> **RECORDS PROVIDED**:
- Opening Delimiter -
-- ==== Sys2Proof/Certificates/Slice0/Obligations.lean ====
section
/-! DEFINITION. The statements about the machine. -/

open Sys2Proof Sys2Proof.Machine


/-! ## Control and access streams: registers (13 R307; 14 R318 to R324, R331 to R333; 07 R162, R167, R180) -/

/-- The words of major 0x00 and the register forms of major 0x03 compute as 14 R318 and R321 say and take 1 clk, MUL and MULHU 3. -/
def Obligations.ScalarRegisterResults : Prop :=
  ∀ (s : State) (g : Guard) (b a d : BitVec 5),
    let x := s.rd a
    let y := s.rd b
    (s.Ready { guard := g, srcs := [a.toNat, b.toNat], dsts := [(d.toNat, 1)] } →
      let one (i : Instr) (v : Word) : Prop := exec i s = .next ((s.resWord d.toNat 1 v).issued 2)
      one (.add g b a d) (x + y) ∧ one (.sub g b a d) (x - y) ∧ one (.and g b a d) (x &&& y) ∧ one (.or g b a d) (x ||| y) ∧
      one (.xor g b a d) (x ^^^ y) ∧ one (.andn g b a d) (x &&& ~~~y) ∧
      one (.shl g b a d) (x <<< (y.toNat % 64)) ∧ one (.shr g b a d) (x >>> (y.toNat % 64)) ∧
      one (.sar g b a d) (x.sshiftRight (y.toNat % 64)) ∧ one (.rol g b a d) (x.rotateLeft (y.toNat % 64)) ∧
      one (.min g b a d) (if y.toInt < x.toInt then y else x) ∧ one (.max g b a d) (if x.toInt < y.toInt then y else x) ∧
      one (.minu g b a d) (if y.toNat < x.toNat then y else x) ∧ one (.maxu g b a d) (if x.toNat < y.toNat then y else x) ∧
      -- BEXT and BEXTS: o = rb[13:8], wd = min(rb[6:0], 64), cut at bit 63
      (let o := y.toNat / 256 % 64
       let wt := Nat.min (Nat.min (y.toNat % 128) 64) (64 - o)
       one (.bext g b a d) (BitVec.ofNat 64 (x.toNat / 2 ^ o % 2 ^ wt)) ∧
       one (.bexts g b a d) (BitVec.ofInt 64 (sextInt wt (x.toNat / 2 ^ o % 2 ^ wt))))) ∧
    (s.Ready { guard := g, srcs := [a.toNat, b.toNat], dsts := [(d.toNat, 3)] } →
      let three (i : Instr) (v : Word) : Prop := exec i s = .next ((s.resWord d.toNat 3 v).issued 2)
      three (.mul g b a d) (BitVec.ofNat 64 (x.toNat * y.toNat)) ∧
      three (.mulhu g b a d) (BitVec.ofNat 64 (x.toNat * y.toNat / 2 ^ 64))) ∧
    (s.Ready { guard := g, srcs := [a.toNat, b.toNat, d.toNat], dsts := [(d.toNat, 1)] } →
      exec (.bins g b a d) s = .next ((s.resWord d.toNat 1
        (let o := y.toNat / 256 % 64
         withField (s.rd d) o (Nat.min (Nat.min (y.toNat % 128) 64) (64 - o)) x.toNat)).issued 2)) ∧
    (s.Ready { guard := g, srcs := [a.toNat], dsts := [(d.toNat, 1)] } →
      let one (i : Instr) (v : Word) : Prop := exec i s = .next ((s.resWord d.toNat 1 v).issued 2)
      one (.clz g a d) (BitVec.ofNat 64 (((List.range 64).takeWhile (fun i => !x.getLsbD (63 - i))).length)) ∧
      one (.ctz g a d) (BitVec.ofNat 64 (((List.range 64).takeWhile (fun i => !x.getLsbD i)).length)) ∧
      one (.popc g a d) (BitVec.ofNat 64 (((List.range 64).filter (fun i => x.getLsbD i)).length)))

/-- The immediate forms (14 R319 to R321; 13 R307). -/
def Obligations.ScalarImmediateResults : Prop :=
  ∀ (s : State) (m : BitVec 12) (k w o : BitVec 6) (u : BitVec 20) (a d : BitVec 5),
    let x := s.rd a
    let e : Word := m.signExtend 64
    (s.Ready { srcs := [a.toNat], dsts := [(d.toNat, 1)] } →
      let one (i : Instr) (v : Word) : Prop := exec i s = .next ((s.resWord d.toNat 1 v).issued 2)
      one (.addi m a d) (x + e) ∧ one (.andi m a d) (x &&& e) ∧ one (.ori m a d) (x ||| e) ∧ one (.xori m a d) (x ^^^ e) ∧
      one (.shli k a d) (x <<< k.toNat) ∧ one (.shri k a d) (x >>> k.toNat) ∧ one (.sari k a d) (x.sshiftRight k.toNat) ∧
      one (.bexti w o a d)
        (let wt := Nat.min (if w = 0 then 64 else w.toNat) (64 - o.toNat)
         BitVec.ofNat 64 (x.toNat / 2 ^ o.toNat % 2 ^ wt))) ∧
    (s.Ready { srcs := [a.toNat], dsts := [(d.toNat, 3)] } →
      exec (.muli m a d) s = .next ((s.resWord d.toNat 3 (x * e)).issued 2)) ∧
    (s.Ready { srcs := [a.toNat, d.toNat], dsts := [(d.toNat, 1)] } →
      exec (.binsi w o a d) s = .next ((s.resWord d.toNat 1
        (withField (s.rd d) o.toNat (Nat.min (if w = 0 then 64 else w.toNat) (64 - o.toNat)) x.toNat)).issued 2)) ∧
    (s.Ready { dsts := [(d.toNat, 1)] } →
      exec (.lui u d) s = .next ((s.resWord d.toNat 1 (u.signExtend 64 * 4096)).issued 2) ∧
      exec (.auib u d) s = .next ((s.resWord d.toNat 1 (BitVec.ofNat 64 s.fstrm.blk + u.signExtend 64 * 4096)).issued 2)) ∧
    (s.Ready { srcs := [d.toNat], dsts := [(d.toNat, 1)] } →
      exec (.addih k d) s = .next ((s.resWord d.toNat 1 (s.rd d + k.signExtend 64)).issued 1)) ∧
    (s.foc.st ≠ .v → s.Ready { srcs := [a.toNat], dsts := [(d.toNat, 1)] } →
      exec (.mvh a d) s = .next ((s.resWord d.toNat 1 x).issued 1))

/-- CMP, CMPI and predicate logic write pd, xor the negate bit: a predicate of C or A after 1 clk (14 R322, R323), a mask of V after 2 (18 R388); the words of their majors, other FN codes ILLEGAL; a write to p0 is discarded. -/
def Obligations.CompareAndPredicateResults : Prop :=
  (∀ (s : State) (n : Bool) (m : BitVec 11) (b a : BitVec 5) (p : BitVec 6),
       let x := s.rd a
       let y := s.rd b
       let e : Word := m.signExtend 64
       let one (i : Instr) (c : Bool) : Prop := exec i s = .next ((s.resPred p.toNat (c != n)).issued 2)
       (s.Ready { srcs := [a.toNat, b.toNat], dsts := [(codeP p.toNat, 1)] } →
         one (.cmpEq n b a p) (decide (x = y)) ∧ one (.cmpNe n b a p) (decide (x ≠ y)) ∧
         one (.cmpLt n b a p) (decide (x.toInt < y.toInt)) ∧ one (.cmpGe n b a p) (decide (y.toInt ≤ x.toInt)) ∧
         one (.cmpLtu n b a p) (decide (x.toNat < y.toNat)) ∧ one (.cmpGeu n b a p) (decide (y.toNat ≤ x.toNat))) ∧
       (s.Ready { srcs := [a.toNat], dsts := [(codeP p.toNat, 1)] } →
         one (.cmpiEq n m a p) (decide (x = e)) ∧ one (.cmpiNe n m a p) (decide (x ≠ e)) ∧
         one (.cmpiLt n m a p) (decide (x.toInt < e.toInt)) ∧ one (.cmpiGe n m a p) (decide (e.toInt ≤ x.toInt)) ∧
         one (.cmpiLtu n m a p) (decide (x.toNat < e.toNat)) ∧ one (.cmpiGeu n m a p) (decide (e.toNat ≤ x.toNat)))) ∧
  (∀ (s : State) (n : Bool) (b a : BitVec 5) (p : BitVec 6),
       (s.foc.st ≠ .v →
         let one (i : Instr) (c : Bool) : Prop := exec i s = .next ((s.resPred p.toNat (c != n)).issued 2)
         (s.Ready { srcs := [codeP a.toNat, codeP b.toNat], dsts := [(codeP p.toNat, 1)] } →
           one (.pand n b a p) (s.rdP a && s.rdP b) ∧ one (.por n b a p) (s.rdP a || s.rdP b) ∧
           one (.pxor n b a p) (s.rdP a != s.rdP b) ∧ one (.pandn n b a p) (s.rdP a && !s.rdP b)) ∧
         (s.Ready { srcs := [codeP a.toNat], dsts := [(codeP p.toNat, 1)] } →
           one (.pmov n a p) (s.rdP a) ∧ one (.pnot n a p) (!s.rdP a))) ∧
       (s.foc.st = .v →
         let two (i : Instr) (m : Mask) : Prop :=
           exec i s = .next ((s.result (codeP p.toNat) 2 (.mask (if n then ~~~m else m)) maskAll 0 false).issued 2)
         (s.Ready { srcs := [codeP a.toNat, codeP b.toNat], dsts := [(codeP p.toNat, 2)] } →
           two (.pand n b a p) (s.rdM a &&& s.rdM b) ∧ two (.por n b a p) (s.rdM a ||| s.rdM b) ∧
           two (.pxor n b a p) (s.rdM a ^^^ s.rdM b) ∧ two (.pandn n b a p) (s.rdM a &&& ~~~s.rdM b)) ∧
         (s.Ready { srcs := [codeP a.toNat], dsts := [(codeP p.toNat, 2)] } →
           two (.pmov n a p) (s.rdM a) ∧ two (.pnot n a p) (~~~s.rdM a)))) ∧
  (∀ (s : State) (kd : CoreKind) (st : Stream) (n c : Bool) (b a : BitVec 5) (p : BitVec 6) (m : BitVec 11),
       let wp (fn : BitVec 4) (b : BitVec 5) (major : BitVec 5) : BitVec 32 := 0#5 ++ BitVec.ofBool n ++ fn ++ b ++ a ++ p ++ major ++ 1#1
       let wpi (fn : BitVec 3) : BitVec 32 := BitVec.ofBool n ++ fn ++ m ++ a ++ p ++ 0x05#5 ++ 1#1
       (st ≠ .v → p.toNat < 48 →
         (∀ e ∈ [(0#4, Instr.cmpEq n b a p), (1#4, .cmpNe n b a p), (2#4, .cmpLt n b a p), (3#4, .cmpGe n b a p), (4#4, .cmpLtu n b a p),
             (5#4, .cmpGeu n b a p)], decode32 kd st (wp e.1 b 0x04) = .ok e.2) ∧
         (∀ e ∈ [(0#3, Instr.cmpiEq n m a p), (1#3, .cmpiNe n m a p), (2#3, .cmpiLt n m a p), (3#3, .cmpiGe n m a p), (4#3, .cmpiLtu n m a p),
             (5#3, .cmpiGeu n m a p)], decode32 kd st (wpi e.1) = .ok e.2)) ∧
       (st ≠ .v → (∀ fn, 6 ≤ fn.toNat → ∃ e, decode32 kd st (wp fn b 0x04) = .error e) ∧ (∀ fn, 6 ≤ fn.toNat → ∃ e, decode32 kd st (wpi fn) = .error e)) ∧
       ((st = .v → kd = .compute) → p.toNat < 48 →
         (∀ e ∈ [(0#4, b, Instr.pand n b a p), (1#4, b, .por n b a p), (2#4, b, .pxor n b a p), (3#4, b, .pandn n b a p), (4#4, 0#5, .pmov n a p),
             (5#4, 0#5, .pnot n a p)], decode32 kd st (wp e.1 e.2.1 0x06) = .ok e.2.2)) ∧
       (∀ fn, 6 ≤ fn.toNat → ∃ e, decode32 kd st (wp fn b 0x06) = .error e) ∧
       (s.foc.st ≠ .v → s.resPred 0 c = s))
- Closing Delimiter -
> **TRY IT**: Look above for the line with "one (.cmpLtu n" and the line with "one (.cmpiLt n". Retype those two lines and every line between them exactly, adding nothing.

> **YOUR SOLUTION**:
         one (.cmpLtu n b a p) (decide (x.toNat < y.toNat)) ∧ one (.cmpGeu n b a p) (decide (y.toNat ≤ x.toNat))) ∧
       (s.Ready { srcs := [a.toNat], dsts := [(codeP p.toNat, 1)] } →
         one (.cmpiEq n m a p) (decide (x = e)) ∧ one (.cmpiNe n m a p) (decide (x ≠ e)) ∧
         one (.cmpiLt n m a p) (decide (x.toInt < e.toInt)) ∧ one (.cmpiGe n m a p) (decide (e.toInt ≤ x.toInt)) ∧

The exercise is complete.